-- ==== Sys2Proof/Machine/Codes.lean ====
section
/-! DEFINITION. The codes of the enumerated fields: frame kinds and their attributes (Table 1-2), Table 11-3, the state
codes of section 11.4, verb and outcome codes (Table 11-5), and the places of the statistic counters. -/

namespace Sys2Proof.Machine

/-! ## Frame kinds (Table 1-2) -/

/-- The kind's code. -/
def FrameKind.code : FrameKind → Nat
  | .orderSeg => 1
  | .orderCancel => 2
  | .permitHdr => 3
  | .permitStep => 4
  | .permitNote => 5
  | .prompt => 6
  | .alarmNote => 7
  | .poll => 8
  | .resync => 9
  | .reportDown => 10
  | .bulletin => 11
  | .checkin => 16
  | .emergency => 17
  | .standdown => 18
  | .orderReply => 19
  | .readback => 20
  | .stepDone => 21
  | .surrender => 22
  | .pollReply => 23
  | .resyncAck => 24
  | .reportUp => 25

/-- The kind a code names; codes 0, 12 to 15 and 26 to 31 are not assigned (R4). -/
def FrameKind.ofCode : Nat → Option FrameKind
  | 1 => some .orderSeg
  | 2 => some .orderCancel
  | 3 => some .permitHdr
  | 4 => some .permitStep
  | 5 => some .permitNote
  | 6 => some .prompt
  | 7 => some .alarmNote
  | 8 => some .poll
  | 9 => some .resync
  | 10 => some .reportDown
  | 11 => some .bulletin
  | 16 => some .checkin
  | 17 => some .emergency
  | 18 => some .standdown
  | 19 => some .orderReply
  | 20 => some .readback
  | 21 => some .stepDone
  | 22 => some .surrender
  | 23 => some .pollReply
  | 24 => some .resyncAck
  | 25 => some .reportUp
  | _ => none

/-- Whether the kind travels up (Table 1-2). -/
def FrameKind.isUp : FrameKind → Bool
  | .orderSeg | .orderCancel | .permitHdr | .permitStep | .permitNote | .prompt | .alarmNote | .poll | .resync
  | .reportDown | .bulletin => false
  | .checkin | .emergency | .standdown | .orderReply | .readback | .stepDone | .surrender | .pollReply | .resyncAck
  | .reportUp => true

/-- The Sequenced column of Table 1-2. -/
def FrameKind.sequenced : FrameKind → Bool
  | .orderSeg | .orderCancel | .permitHdr | .permitStep | .permitNote
  | .checkin | .standdown | .orderReply | .readback | .stepDone | .surrender => true
  | .prompt | .alarmNote | .poll | .resync | .reportDown | .bulletin
  | .emergency | .pollReply | .resyncAck | .reportUp => false

/-- The Expedited column of Table 1-2. -/
def FrameKind.expedited : FrameKind → Bool
  | .emergency | .resyncAck => true
  | _ => false

/-- The Coded column of Table 1-2. -/
def FrameKind.coded : FrameKind → Bool
  | .standdown | .readback | .stepDone | .surrender => true
  | _ => false

/-- The traffic class of a downlink kind (Table 1-2); uplink kinds have none and are never queued. -/
def FrameKind.cls : FrameKind → TrafficClass
  | .prompt | .alarmNote | .resync => .safety
  | .permitHdr | .permitStep | .permitNote | .poll | .reportDown => .permit
  | .orderSeg | .orderCancel => .order
  | _ => .routine

/-- ROUTINE 0, ORDER 1, PERMIT 2, SAFETY 3 (Table 11-3). -/
def TrafficClass.code : TrafficClass → Nat
  | .routine => 0
  | .order => 1
  | .permit => 2
  | .safety => 3

/-- The classes from highest to lowest (R28). -/
def TrafficClass.ranking : List TrafficClass :=
  [.safety, .permit, .order, .routine]

/-- The frame kind that carries a due-set request (R49). -/
def DueKind.frame : DueKind → FrameKind
  | .resync => .resync
  | .alarmNote => .alarmNote
  | .prompt => .prompt
  | .poll => .poll
  | .report => .reportDown

/-- The due-set kind a frame kind carries, if any. -/
def FrameKind.due : FrameKind → Option DueKind
  | .resync => some .resync
  | .alarmNote => some .alarmNote
  | .prompt => some .prompt
  | .poll => some .poll
  | .reportDown => some .report
  | _ => none

/-- The kind order in which the due-set frames of one unit join a list (R64). -/
def DueKind.order : List DueKind :=
  [.resync, .alarmNote, .prompt, .poll, .report]

/-! ## Table 11-3 -/

def NoteCode.num : NoteCode → Nat
  | .outOfOrder => 1
  | .notSent => 2
  | .state => 3
  | .code => 4
  | .replay => 5
  | .ahead => 6
  | .alarmOpen => 7
  | .surrenderRefused => 8
  | .cancelled => 9

def NoteCode.ofNum : Nat → Option NoteCode
  | 1 => some .outOfOrder
  | 2 => some .notSent
  | 3 => some .state
  | 4 => some .code
  | 5 => some .replay
  | 6 => some .ahead
  | 7 => some .alarmOpen
  | 8 => some .surrenderRefused
  | 9 => some .cancelled
  | _ => none

def AlarmNote.num : AlarmNote → Nat
  | .received => 1
  | .acknowledged => 2

def Decision.num : Decision → Nat
  | .accept => 1
  | .decline => 2

def Decision.ofNum : Nat → Option Decision
  | 1 => some .accept
  | 2 => some .decline
  | _ => none

def EmergencyCause.num : EmergencyCause → Nat
  | .button => 1
  | .manDown => 2
  | .noMotion => 3

def EmergencyCause.ofNum : Nat → Option EmergencyCause
  | 1 => some .button
  | 2 => some .manDown
  | 3 => some .noMotion
  | _ => none

/-! ## State codes (sections 11.2 and 11.4) -/

def PortState.num : PortState → Nat
  | .off => 0
  | .idle => 1
  | .transmitting => 2
  | .receiving => 3
  | .fault => 4

def Reach.num : Reach → Nat
  | .unknown => 0
  | .reachable => 1
  | .searching => 2
  | .unreachable => 3

def ResyncPending.num : ResyncPending → Nat
  | .no => 0
  | .wanted => 1
  | .running => 2

def WorkerState.num : WorkerState → Nat
  | .off => 0
  | .onDuty => 1
  | .prompted => 2
  | .silent => 3
  | .overdue => 4
  | .escalated => 5
  | .emergency => 6
  | .acknowledged => 7

/-- The state a recorded code names; three bits hold no other value (R189). -/
def WorkerState.ofNum : Nat → WorkerState
  | 1 => .onDuty
  | 2 => .prompted
  | 3 => .silent
  | 4 => .overdue
  | 5 => .escalated
  | 6 => .emergency
  | 7 => .acknowledged
  | _ => .off

def AlarmOrigin.num : AlarmOrigin → Nat
  | .none => 0
  | .overdue => 1
  | .emergency => 2

/-- The origin a recorded code names; code 3 names none and is read as none (log 27). -/
def AlarmOrigin.ofNum : Nat → AlarmOrigin
  | 1 => .overdue
  | 2 => .emergency
  | _ => .none

def PermitState.num : PermitState → Nat
  | .free => 0
  | .posted => 1
  | .issued => 2
  | .active => 3
  | .holding => 4
  | .surrenderPending => 5
  | .restoring => 6
  | .closed => 7
  | .cancelled => 8

/-- A code that names no state is read as FREE (R189). -/
def PermitState.ofNum : Nat → PermitState
  | 1 => .posted
  | 2 => .issued
  | 3 => .active
  | 4 => .holding
  | 5 => .surrenderPending
  | 6 => .restoring
  | 7 => .closed
  | 8 => .cancelled
  | _ => .free

def StepState.num : StepState → Nat
  | .pending => 0
  | .due => 1
  | .sent => 2
  | .done => 3
  | .interlocked => 4

/-- A recorded step state code above 4 is read as PENDING (log 26). -/
def StepState.ofNum : Nat → StepState
  | 1 => .due
  | 2 => .sent
  | 3 => .done
  | 4 => .interlocked
  | _ => .pending

def SurrenderSource.num : SurrenderSource → Nat
  | .none => 0
  | .crew => 1
  | .desk => 2

/-- Code 3 names no source and is read as none (log 26). -/
def SurrenderSource.ofNum : Nat → SurrenderSource
  | 1 => .crew
  | 2 => .desk
  | _ => .none

def OrderState.num : OrderState → Nat
  | .free => 0
  | .queued => 1
  | .held => 2
  | .sending => 3
  | .delivered => 4
  | .accepted => 5
  | .declined => 6
  | .failed => 7
  | .withdrawn => 8
  | .expired => 9

/-- A code that names no state is read as FREE (R189). -/
def OrderState.ofNum : Nat → OrderState
  | 1 => .queued
  | 2 => .held
  | 3 => .sending
  | 4 => .delivered
  | 5 => .accepted
  | 6 => .declined
  | 7 => .failed
  | 8 => .withdrawn
  | 9 => .expired
  | _ => .free

def FailReason.num : FailReason → Nat
  | .none => 0
  | .permitGone => 1
  | .unitGone => 2
  | .queueFull => 3

/-- A failure reason code above 3 is read as none (log 25). -/
def FailReason.ofNum : Nat → FailReason
  | 1 => .permitGone
  | 2 => .unitGone
  | 3 => .queueFull
  | _ => .none

/-- CANCELLING: no 0, WITHDRAWN 1, FAILED 2 (Table 11-11). -/
def cancellingNum : Option EndState → Nat
  | none => 0
  | some .withdrawn => 1
  | some .failed => 2

/-- The cancelling code of an order record (Table 11-11); a code above 2 is read as no (log 25). -/
def cancellingOfNum : Nat → Option EndState
  | 1 => some .withdrawn
  | 2 => some .failed
  | _ => none

/-! ## Classes of states -/

/-- In service: IDLE, TRANSMITTING or RECEIVING (R18). -/
def PortState.inService : PortState → Bool
  | .idle | .transmitting | .receiving => true
  | .off | .fault => false

/-- Live orders stand in their unit's queue (R92). -/
def OrderState.live : OrderState → Bool
  | .queued | .held | .sending | .delivered => true
  | _ => false

/-- The open permit states (R110). -/
def PermitState.isOpen : PermitState → Bool
  | .posted | .issued | .active | .holding | .surrenderPending | .restoring => true
  | .free | .closed | .cancelled => false

/-- The states in which a permit holds its sections (R134). -/
def PermitState.holds : PermitState → Bool
  | .holding | .surrenderPending => true
  | _ => false

/-- The unaccounted worker states (R155). -/
def WorkerState.unaccounted : WorkerState → Bool
  | .silent | .overdue | .escalated | .emergency | .acknowledged => true
  | .off | .onDuty | .prompted => false

/-! ## Places of the statistic counters -/

/-- Place in the channel status block, in the order of R41. -/
def PortCounter.ix : PortCounter → Fin 8
  | .sent => 0
  | .received => 1
  | .checkFailures => 2
  | .malformed => 3
  | .unregistered => 4
  | .overruns => 5
  | .stuckEvents => 6
  | .faults => 7

/-- Place in the unit record: R74 in order, then R90's four, then R149's four (Table 11-10). -/
def UnitCounter.ix : UnitCounter → Fin 21
  | .framesHeard => 0
  | .accepted => 1
  | .gaps => 2
  | .duplicates => 3
  | .lockouts => 4
  | .discardedInLockout => 5
  | .discardedInResync => 6
  | .invalidReports => 7
  | .resendRequests => 8
  | .goBacks => 9
  | .resyncsCompleted => 10
  | .resyncFailures => 11
  | .unexpectedAck => 12
  | .siteChanges => 13
  | .searches => 14
  | .searchesFailed => 15
  | .reacquisitions => 16
  | .wrongCode => 17
  | .replay => 18
  | .ahead => 19
  | .inLock => 20

/-! ## Verbs and outcomes (Table 11-5) -/

/-- The outcomes of a verb, coded 1 to 11 in this order. -/
inductive VerbOutcome
  | done
  | badVerb
  | badIndex
  | state
  | notRegistered
  | capacity
  | malformed
  | conflict
  | alarmOpen
  | inUse
  | channelState
deriving DecidableEq, Repr

def VerbOutcome.code : VerbOutcome → Nat
  | .done => 1
  | .badVerb => 2
  | .badIndex => 3
  | .state => 4
  | .notRegistered => 5
  | .capacity => 6
  | .malformed => 7
  | .conflict => 8
  | .alarmOpen => 9
  | .inUse => 10
  | .channelState => 11

/-- The code of a region in BUS_TIMEOUT's detail: 0 to 8 in the order of Table 10-1. -/
def regionCode : Region → Nat
  | .config => 0
  | .postingA => 1
  | .postingB => 2
  | .noticeA => 3
  | .noticeB => 4
  | .units => 5
  | .workers => 6
  | .permits => 7
  | .orders => 8

/-- Offset of a region in the exchange area (Table 10-1). -/
def regionOffset : Region → Nat
  | .config => 0x00000
  | .postingA => 0x00200
  | .postingB => 0x00600
  | .noticeA => 0x00A00
  | .noticeB => 0x01200
  | .units => 0x01A00
  | .workers => 0x03200
  | .permits => 0x04A00
  | .orders => 0x08A00

end Sys2Proof.Machine
end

^^^^^^^^^^^^^^^^

**TASK BRIEF**
Starting with the first line of the entries and ending with the line that has "11-3, the state", copy each line exactly and add nothing.

**RESPONSE AREA**
-- ==== Sys2Proof/Machine/Codes.lean ====
section
/-! DEFINITION. The codes of the enumerated fields: frame kinds and their attributes (Table 1-2), Table 11-3, the state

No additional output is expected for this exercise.